> Collected data entries
__________________________________________________

/-- R46, R48, R49, R50, R51, R63, R69, R139, R166, R170, R339: the counter instructions are strongly ordered: the commit,
complete, then, pinned, the operation, which a pair sends once and which is acknowledged, or the read, which gives all ones
beyond the table. An operation at its counter changes the entry as it says; where that makes COUNT equal TARGET, it counts in the
parent, completes its node and wakes the waits; then it evaluates the watches. A cancel is told to the clusters and the pool;
a wait whose counter is complete goes back to its queue. One of a context in teardown or of no counter does nothing, one
whose page is absent or frozen waits, a refused one is recorded. -/
def Obligations.CompletionCounters : Prop :=
  ∀ (a b c d : XReg) (s : State),
    let n := s.cur.core
    let k := s.cur.slot
    let ctx := s.me.cr.ctx
    let i := (s.x b).toNat % 2 ^ 32
    let pinned : Thread := { s.me with pin := true }
    let copy : Bool := s.me.mate.isSome && !s.me.primary
    let length (ctx : Nat) : Nat := (look s.io.ctabLen ctx 0).toNat
    let sends (act : CtrAct) : Effect := if copy then { Effect.none s with thread := pinned } else
      { Effect.none s with
        thread := { pinned with sosOut := s.me.sosOut + 1 }
        events := [.counterOperation ⟨ctx, (s.x b).setWidth 32, act, noNode, 0⟩, .sosAcknowledge n k s.me.cr.owner true] }
    (s.phase = 1 → ∀ j ∈ [Instr.ctadd b c d, .ctcancel b, .ctread a b c],
      exec j s = .next ((s.modMe fun t => { t with commit := .idle }).block .flipped 2))
    ∧ (1 < s.phase →
      Does (.ctadd b c d) s (sends (.add ((s.x c).setWidth 32) ((s.x d).setWidth 32))) ∧ Does (.ctcancel b) s (sends .cancel)
      ∧ (length ctx.toNat ≤ i → Does (.ctread a b c) s { Effect.none s with
          thread := pinned, writes := [(s.destX a, some ((BitVec.allOnes 64).setWidth 2048))] })
      ∧ (i < length ctx.toNat →
        let va := (look s.io.ctabBase ctx.toNat 0).toNat + 16 * i + if (s.x c).getLsbD 0 then 0 else 8
        let reads := (s.modMe fun t => { t with pin := true }).loadDws n k ctx.toNat ((dwsOf va 8).map fun x => x % 2 ^ 57)
        (∀ u m, reads = (u, .error m) → exec (.ctread a b c) s = .next (u.miss m))
        ∧ ∀ u ds, reads = (u, .ok ds) → DoesOver (.ctread a b c) s u { Effect.none u with
            writes := [(u.destX a, some (BitVec.ofNat 2048 ((dwNum ds (va % 2 ^ 57) 8).1 % 2 ^ 64)))] }))
    ∧ ∀ op : CtrOp,
      let e := { s with ev := .counterOperation op }
      let ctx := op.ctx.toNat
      let j := op.index.toNat
      let va := (look s.io.ctabBase ctx 0).toNat + 16 * j
      let die := (s.route ctx va).home
      let moved := e.xlate die ctx va .wr
      let u := moved.1
      let answers (t : State) : Prop := exec .counterOperation e = .next t
      let plus (n k cap : Nat) : Nat := min (n + k) cap
      let step (old : Ctr) : Ctr :=
        let add (count faults cancels : Nat) : Ctr := { old with
          count := old.count + BitVec.ofNat 32 count, faults := plus old.faults faults 0xFFFF
          cancels := plus old.cancels cancels 0x7FFF }
        match op.act with
        | .add x y => { old with count := old.count + x, target := old.target + y }
        | .done => add 1 0 0
        | .ended true => add 1 0 1
        | .ended false => add 1 1 0
        | .target => { old with target := old.target + 1 }
        | .faults n => add 0 n 0
        | .cancels => add 0 0 1
        | .counted n f => add n f 0
        | .cancel => { old with can := true }
        | .propagate f k => add 1 f k
        | .wait _ => old
        | .ready u => { old with count := 0, target := u, can := false, faults := 0, cancels := 0 }
      let old := u.readCtr ctx j
      let new := step old
      let image := new.target.toNat * 2 ^ 96 + new.count.toNat * 2 ^ 64 + new.can.toNat * 2 ^ 63 + new.cancels * 2 ^ 48
        + new.faults * 2 ^ 32 + new.parent
      let kept := if new = old then u else u.engStore ctx va image 4
      let acted := match op.act with
        | .wait r =>
          if old.count = old.target then (if kept.cancelled r then kept.unitEnd r (.ended true) else kept.insertHeld r)
          else { kept with io := { kept.io with waitRecs := kept.io.waitRecs ++ [(ctx, j, r)] } }
        | .ready v => kept.nodeReady op v.toNat
        | .cancel =>
          let told := kept.push (kept.cancelEvents ctx j)
          { told with io := { told.io with
            pool := told.io.pool.map fun p => if told.cancelled p.cr then { p with cancelSeen := true } else p } }
        | _ => kept
      let full :=
        let up := if new.parent = 0xFFFFFFFF then acted
          else State.counterOp (2 ^ 32 - 1) ⟨op.ctx, BitVec.ofNat 32 new.parent, .propagate new.faults new.cancels, noNode, 0⟩ acted
        let node := if op.node = noNode then up else up.nodeDone op
        (node.wakeWaits ctx j).closePhase ctx j
      if s.io.teardown.contains ctx = true then answers e
      else if length ctx ≤ j then answers (match op.act with
        | .ready v => e.nodeReady op v.toNat
        | _ => e)
      else if (u.dieAt die).isFrozen ctx va = true then answers { u with later := u.later ++ [.counterOperation op] }
      else match moved.2 with
        | .absent lvl pte _ => answers (
            if u.waitRoom die ctx va = false then { u with later := u.later ++ [.counterOperation op] }
            else u.waitOn die ctx va [.counter op] (supWord 1 1 1 lvl die noTask) (pte.toNat % 2 ^ 64))
        | .refused cause lvl pte => answers
            ((u.postRefused cause 1 lvl die noTask ctx va pte).postUnit (repGranule ctx va 0) 3 5 0 0)
        | .ok _ _ _ _ =>
          if op.act = .cancels ∧ old.parent < length ctx then
            answers (State.counterOp (2 ^ 32 - 1) { op with index := BitVec.ofNat 32 old.parent } u)
          else answers ((if (new.count ≠ old.count ∨ new.target ≠ old.target) ∧ new.count = new.target then full
            else acted).watchCtr ctx j)
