-- ==== Sys2Proof/Laws/PerInstr.lean ====
section
/-! SUPPORT. What holds of each instruction as syntax: a well-formed instruction's word decodes to it (R217 to R228). -/

namespace Sys2Proof.Laws

set_option Elab.async false
set_option linter.unusedSimpArgs false
set_option linter.unusedVariables false

/-- The word of a well-formed instruction decodes to that instruction and its header. -/
def RoundTrip.Statement (i : Instr) : Prop :=
  ∀ (h : Hdr) (w : Nat), i.wf h = true → encodeWord h i = some w → decodeWord h.len w = some (h, i)

theorem build_01 {k : Fields} (h : k.opc = 0x01) : build k = build01 k := by cases k; subst h; rfl
theorem build_02 {k : Fields} (h : k.opc = 0x02) : build k = build02 k := by cases k; subst h; rfl
theorem build_03 {k : Fields} (h : k.opc = 0x03) : build k = build03 k := by cases k; subst h; rfl
theorem build_04 {k : Fields} (h : k.opc = 0x04) : build k = build04 k := by cases k; subst h; rfl
theorem build_05 {k : Fields} (h : k.opc = 0x05) : build k = build05 k := by cases k; subst h; rfl
theorem build_06 {k : Fields} (h : k.opc = 0x06) : build k = build06 k := by cases k; subst h; rfl
theorem build_07 {k : Fields} (h : k.opc = 0x07) : build k = build07 k := by cases k; subst h; rfl
theorem build_08 {k : Fields} (h : k.opc = 0x08) : build k = build08 k := by cases k; subst h; rfl
theorem build_09 {k : Fields} (h : k.opc = 0x09) : build k = build09 k := by cases k; subst h; rfl
theorem build_0A {k : Fields} (h : k.opc = 0x0A) : build k = build0A k := by cases k; subst h; rfl
theorem build_0B {k : Fields} (h : k.opc = 0x0B) : build k = build0B k := by cases k; subst h; rfl
theorem build_0C {k : Fields} (h : k.opc = 0x0C) : build k = build0C k := by cases k; subst h; rfl
theorem build_0D {k : Fields} (h : k.opc = 0x0D) : build k = build0D k := by cases k; subst h; rfl
theorem build_0E {k : Fields} (h : k.opc = 0x0E) : build k = build0E k := by cases k; subst h; rfl
theorem build_0F {k : Fields} (h : k.opc = 0x0F) : build k = build0F k := by cases k; subst h; rfl
theorem build_10 {k : Fields} (h : k.opc = 0x10) : build k = build10 k := by cases k; subst h; rfl
theorem build_18 {k : Fields} (h : k.opc = 0x18) : build k = build18 k := by cases k; subst h; rfl
theorem build_19 {k : Fields} (h : k.opc = 0x19) : build k = build19 k := by cases k; subst h; rfl
theorem build_1A {k : Fields} (h : k.opc = 0x1A) : build k = build1A k := by cases k; subst h; rfl
theorem build_1B {k : Fields} (h : k.opc = 0x1B) : build k = build1B k := by cases k; subst h; rfl
theorem build_1C {k : Fields} (h : k.opc = 0x1C) : build k = build1C k := by cases k; subst h; rfl
theorem build_1D {k : Fields} (h : k.opc = 0x1D) : build k = build1D k := by cases k; subst h; rfl
theorem build_1E {k : Fields} (h : k.opc = 0x1E) : build k = build1E k := by cases k; subst h; rfl
theorem build_1F {k : Fields} (h : k.opc = 0x1F) : build k = build1F k := by cases k; subst h; rfl
theorem build_20 {k : Fields} (h : k.opc = 0x20) : build k = build20 k := by cases k; subst h; rfl
theorem build_21 {k : Fields} (h : k.opc = 0x21) : build k = build21 k := by cases k; subst h; rfl
theorem build_22 {k : Fields} (h : k.opc = 0x22) : build k = build22 k := by cases k; subst h; rfl
theorem build_40 {k : Fields} (h : k.opc = 0x40) : build k = build40 k := by cases k; subst h; rfl
theorem build_41 {k : Fields} (h : k.opc = 0x41) : build k = build41 k := by cases k; subst h; rfl
theorem build_42 {k : Fields} (h : k.opc = 0x42) : build k = build42 k := by cases k; subst h; rfl
theorem build_43 {k : Fields} (h : k.opc = 0x43) : build k = build43 k := by cases k; subst h; rfl
theorem build_44 {k : Fields} (h : k.opc = 0x44) : build k = build44 k := by cases k; subst h; rfl
theorem build_45 {k : Fields} (h : k.opc = 0x45) : build k = build45 k := by cases k; subst h; rfl
theorem build_46 {k : Fields} (h : k.opc = 0x46) : build k = build46 k := by cases k; subst h; rfl
theorem build_47 {k : Fields} (h : k.opc = 0x47) : build k = build47 k := by cases k; subst h; rfl
theorem build_48 {k : Fields} (h : k.opc = 0x48) : build k = build48 k := by cases k; subst h; rfl
theorem build_49 {k : Fields} (h : k.opc = 0x49) : build k = build49 k := by cases k; subst h; rfl
theorem build_4A {k : Fields} (h : k.opc = 0x4A) : build k = build4A k := by cases k; subst h; rfl
theorem build_4B {k : Fields} (h : k.opc = 0x4B) : build k = build4B k := by cases k; subst h; rfl
theorem build_4C {k : Fields} (h : k.opc = 0x4C) : build k = build4C k := by cases k; subst h; rfl
theorem build_4D {k : Fields} (h : k.opc = 0x4D) : build k = build4D k := by cases k; subst h; rfl
theorem build_4E {k : Fields} (h : k.opc = 0x4E) : build k = build4E k := by cases k; subst h; rfl
theorem build_50 {k : Fields} (h : k.opc = 0x50) : build k = build50 k := by cases k; subst h; rfl
theorem build_51 {k : Fields} (h : k.opc = 0x51) : build k = build51 k := by cases k; subst h; rfl
theorem build_52 {k : Fields} (h : k.opc = 0x52) : build k = build52 k := by cases k; subst h; rfl
theorem build_53 {k : Fields} (h : k.opc = 0x53) : build k = build53 k := by cases k; subst h; rfl
theorem build_70 {k : Fields} (h : k.opc = 0x70) : build k = build70 k := by cases k; subst h; rfl
theorem build_71 {k : Fields} (h : k.opc = 0x71) : build k = build71 k := by cases k; subst h; rfl
theorem build_72 {k : Fields} (h : k.opc = 0x72) : build k = build72 k := by cases k; subst h; rfl
theorem build_73 {k : Fields} (h : k.opc = 0x73) : build k = build73 k := by cases k; subst h; rfl
theorem build_74 {k : Fields} (h : k.opc = 0x74) : build k = build74 k := by cases k; subst h; rfl
theorem build_75 {k : Fields} (h : k.opc = 0x75) : build k = build75 k := by cases k; subst h; rfl
theorem build_76 {k : Fields} (h : k.opc = 0x76) : build k = build76 k := by cases k; subst h; rfl
theorem build_77 {k : Fields} (h : k.opc = 0x77) : build k = build77 k := by cases k; subst h; rfl
theorem build_78 {k : Fields} (h : k.opc = 0x78) : build k = build78 k := by cases k; subst h; rfl
theorem build_79 {k : Fields} (h : k.opc = 0x79) : build k = build79 k := by cases k; subst h; rfl
theorem build_7A {k : Fields} (h : k.opc = 0x7A) : build k = build7A k := by cases k; subst h; rfl
theorem build_7B {k : Fields} (h : k.opc = 0x7B) : build k = build7B k := by cases k; subst h; rfl
theorem build_7C {k : Fields} (h : k.opc = 0x7C) : build k = build7C k := by cases k; subst h; rfl
theorem build_7D {k : Fields} (h : k.opc = 0x7D) : build k = build7D k := by cases k; subst h; rfl
theorem build_7E {k : Fields} (h : k.opc = 0x7E) : build k = build7E k := by cases k; subst h; rfl
theorem build_A0 {k : Fields} (h : k.opc = 0xA0) : build k = buildA0 k := by cases k; subst h; rfl
theorem build_A1 {k : Fields} (h : k.opc = 0xA1) : build k = buildA1 k := by cases k; subst h; rfl
theorem build_A2 {k : Fields} (h : k.opc = 0xA2) : build k = buildA2 k := by cases k; subst h; rfl
theorem build_A3 {k : Fields} (h : k.opc = 0xA3) : build k = buildA3 k := by cases k; subst h; rfl
theorem build_A4 {k : Fields} (h : k.opc = 0xA4) : build k = buildA4 k := by cases k; subst h; rfl
theorem build_A5 {k : Fields} (h : k.opc = 0xA5) : build k = buildA5 k := by cases k; subst h; rfl
theorem build_A6 {k : Fields} (h : k.opc = 0xA6) : build k = buildA6 k := by cases k; subst h; rfl
theorem build_A7 {k : Fields} (h : k.opc = 0xA7) : build k = buildA7 k := by cases k; subst h; rfl
theorem build_C0 {k : Fields} (h : k.opc = 0xC0) : build k = buildC0 k := by cases k; subst h; rfl
theorem build_C1 {k : Fields} (h : k.opc = 0xC1) : build k = buildC1 k := by cases k; subst h; rfl
theorem build_C2 {k : Fields} (h : k.opc = 0xC2) : build k = buildC2 k := by cases k; subst h; rfl
theorem build_C3 {k : Fields} (h : k.opc = 0xC3) : build k = buildC3 k := by cases k; subst h; rfl
theorem build_C4 {k : Fields} (h : k.opc = 0xC4) : build k = buildC4 k := by cases k; subst h; rfl
theorem build_D0 {k : Fields} (h : k.opc = 0xD0) : build k = buildD0 k := by cases k; subst h; rfl
theorem build_D1 {k : Fields} (h : k.opc = 0xD1) : build k = buildD1 k := by cases k; subst h; rfl
theorem build_D2 {k : Fields} (h : k.opc = 0xD2) : build k = buildD2 k := by cases k; subst h; rfl
theorem build_D3 {k : Fields} (h : k.opc = 0xD3) : build k = buildD3 k := by cases k; subst h; rfl
theorem build_D4 {k : Fields} (h : k.opc = 0xD4) : build k = buildD4 k := by cases k; subst h; rfl
theorem build_D5 {k : Fields} (h : k.opc = 0xD5) : build k = buildD5 k := by cases k; subst h; rfl
theorem build_D6 {k : Fields} (h : k.opc = 0xD6) : build k = buildD6 k := by cases k; subst h; rfl
theorem build_E0 {k : Fields} (h : k.opc = 0xE0) : build k = buildE0 k := by cases k; subst h; rfl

__________________________________________________

> Your task
From the data above, copy each line that has the string "propagate".

> Answer below
        | .propagate f k => add 1 f k
          else State.counterOp (2 ^ 32 - 1) ⟨op.ctx, BitVec.ofNat 32 new.parent, .propagate new.faults new.cancels, noNode, 0⟩ acted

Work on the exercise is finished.